▶ _SUPPLIED RECORDS_
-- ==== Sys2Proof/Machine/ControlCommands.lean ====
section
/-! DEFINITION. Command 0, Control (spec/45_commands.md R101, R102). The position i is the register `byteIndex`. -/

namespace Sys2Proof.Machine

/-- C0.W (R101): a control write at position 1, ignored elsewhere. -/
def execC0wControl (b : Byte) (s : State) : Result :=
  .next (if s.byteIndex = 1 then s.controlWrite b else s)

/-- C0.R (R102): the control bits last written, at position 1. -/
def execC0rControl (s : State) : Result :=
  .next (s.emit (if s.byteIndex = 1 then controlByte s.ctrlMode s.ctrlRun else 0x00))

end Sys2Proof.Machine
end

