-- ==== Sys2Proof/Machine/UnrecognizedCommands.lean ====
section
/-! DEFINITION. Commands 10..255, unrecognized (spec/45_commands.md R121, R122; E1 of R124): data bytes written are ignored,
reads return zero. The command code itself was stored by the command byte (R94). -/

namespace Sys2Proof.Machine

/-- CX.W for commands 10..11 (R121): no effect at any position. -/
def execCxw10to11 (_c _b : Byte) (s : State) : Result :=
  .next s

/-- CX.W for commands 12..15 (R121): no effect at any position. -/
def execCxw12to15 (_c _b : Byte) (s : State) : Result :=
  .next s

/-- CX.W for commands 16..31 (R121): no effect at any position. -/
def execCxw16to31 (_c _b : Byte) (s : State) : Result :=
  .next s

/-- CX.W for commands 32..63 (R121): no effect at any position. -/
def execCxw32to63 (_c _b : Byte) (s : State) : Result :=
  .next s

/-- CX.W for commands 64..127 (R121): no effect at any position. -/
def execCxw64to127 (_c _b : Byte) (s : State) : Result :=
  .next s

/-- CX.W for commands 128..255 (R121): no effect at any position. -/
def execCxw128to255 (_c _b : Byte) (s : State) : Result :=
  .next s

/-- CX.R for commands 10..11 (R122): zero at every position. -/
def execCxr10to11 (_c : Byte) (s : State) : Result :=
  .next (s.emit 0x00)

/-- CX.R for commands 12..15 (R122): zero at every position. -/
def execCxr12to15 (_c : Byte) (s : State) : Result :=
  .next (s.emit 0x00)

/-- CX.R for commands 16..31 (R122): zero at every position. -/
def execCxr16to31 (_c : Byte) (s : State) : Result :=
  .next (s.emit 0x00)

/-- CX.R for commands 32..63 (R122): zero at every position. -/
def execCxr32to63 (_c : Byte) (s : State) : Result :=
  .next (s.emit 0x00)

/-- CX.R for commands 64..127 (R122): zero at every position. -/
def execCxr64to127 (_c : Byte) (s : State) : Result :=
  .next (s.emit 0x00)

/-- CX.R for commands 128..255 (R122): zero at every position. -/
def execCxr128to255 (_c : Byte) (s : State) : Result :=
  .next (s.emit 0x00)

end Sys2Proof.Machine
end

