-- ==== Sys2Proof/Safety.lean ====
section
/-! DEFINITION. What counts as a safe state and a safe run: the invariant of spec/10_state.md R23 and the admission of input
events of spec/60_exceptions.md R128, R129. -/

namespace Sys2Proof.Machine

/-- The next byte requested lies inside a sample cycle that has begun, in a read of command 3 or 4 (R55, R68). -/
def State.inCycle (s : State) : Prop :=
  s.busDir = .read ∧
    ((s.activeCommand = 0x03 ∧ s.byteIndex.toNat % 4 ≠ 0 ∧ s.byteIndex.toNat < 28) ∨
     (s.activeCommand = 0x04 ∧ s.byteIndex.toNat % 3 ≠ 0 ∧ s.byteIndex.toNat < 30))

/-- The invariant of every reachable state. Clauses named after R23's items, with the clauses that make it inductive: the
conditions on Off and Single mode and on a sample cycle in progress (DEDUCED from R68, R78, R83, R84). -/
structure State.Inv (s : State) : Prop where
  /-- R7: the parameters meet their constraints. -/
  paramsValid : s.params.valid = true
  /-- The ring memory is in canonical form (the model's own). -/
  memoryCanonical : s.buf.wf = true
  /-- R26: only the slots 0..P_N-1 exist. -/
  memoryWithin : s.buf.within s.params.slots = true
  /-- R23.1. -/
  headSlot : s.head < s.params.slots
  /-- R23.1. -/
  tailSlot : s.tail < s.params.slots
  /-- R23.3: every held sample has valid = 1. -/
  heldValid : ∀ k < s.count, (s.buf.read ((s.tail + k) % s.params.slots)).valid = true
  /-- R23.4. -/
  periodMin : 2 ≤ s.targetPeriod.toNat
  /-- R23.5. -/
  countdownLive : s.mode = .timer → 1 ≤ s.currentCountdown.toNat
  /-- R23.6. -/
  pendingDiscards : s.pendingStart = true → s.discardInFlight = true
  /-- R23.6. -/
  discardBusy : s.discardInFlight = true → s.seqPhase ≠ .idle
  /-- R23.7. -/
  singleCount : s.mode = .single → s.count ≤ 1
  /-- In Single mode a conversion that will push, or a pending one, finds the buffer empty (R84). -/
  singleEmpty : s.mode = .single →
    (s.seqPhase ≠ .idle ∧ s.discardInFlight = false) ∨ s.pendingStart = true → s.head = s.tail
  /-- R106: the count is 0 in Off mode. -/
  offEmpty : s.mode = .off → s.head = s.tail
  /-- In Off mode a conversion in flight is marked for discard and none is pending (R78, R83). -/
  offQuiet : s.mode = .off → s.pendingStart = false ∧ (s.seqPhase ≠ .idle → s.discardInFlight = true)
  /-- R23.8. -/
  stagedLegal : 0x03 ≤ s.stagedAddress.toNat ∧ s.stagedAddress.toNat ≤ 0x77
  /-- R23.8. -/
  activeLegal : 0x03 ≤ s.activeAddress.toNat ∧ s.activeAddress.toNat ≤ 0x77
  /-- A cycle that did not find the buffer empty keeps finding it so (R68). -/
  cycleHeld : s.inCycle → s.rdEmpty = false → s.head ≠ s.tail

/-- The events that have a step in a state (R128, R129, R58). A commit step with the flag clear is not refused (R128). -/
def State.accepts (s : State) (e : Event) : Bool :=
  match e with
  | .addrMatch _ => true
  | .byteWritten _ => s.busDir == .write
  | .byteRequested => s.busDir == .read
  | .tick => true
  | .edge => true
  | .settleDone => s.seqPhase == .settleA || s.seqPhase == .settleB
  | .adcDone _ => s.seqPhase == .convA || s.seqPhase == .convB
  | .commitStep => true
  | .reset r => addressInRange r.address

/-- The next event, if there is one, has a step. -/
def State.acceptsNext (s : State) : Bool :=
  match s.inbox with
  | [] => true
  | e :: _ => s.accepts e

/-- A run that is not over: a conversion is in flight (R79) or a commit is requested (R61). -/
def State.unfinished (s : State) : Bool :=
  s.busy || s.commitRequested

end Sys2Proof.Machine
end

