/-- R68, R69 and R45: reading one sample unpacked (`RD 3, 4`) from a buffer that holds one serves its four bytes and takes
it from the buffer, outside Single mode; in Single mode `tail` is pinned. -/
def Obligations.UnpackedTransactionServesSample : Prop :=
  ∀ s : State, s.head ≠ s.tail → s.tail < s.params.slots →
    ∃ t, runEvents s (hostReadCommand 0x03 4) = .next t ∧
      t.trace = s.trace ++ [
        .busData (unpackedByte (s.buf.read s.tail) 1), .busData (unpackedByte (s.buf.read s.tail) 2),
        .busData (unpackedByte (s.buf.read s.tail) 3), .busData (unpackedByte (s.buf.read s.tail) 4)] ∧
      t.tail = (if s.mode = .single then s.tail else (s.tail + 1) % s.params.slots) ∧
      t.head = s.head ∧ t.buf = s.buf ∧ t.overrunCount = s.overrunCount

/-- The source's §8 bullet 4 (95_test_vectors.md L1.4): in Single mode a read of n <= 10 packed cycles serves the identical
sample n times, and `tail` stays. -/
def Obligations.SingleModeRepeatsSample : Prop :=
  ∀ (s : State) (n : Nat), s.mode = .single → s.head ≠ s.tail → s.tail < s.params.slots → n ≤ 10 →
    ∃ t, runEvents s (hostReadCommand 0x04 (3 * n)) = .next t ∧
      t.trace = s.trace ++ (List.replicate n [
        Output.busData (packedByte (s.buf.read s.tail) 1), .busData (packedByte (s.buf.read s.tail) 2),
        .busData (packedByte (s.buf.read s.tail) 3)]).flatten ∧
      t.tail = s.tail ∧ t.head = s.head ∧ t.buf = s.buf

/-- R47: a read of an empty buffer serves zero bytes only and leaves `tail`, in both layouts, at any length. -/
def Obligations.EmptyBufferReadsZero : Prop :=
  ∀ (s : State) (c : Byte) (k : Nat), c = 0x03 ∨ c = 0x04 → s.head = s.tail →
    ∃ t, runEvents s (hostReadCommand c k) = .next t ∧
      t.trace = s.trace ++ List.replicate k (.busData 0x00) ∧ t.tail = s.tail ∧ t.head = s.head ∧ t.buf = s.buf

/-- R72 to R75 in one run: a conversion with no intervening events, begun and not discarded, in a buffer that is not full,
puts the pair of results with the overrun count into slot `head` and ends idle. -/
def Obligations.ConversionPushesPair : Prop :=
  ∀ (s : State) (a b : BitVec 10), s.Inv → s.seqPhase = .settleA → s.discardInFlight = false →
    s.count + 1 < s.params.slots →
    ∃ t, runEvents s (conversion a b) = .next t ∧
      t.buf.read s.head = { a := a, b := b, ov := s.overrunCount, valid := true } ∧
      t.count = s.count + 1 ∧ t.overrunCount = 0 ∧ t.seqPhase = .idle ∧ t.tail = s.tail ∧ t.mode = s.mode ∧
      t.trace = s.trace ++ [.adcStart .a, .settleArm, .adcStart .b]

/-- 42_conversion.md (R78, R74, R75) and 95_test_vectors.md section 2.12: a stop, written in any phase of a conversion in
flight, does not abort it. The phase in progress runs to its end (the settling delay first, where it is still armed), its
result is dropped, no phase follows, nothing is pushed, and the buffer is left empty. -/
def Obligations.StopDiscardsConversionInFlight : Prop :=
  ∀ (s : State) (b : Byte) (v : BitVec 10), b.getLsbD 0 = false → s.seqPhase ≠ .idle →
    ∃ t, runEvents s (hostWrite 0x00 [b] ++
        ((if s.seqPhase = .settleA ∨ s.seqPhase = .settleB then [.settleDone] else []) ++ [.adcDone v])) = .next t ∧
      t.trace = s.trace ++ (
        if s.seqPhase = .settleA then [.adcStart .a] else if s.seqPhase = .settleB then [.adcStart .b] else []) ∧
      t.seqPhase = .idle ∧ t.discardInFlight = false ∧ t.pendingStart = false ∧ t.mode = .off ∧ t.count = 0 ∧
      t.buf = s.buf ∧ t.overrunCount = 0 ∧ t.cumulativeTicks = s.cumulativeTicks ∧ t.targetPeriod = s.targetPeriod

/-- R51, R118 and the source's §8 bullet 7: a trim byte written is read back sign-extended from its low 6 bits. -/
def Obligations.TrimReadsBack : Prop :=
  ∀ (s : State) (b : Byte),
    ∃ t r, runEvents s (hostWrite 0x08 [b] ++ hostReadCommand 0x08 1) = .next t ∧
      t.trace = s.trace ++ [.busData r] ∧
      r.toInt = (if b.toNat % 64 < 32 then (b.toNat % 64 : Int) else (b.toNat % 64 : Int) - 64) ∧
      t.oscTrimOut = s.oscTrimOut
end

▶ _AIM OF THE EXERCISE_
Beginning at the opening line of the data, transcribe each line exactly until you reach the line with "ignored elsewhere. -/", which you also include, and go no further.

▶ _SOLUTION_
-- ==== Sys2Proof/Machine/ControlCommands.lean ====
section
/-! DEFINITION. Command 0, Control (spec/45_commands.md R101, R102). The position i is the register `byteIndex`. -/

namespace Sys2Proof.Machine

/-- C0.W (R101): a control write at position 1, ignored elsewhere. -/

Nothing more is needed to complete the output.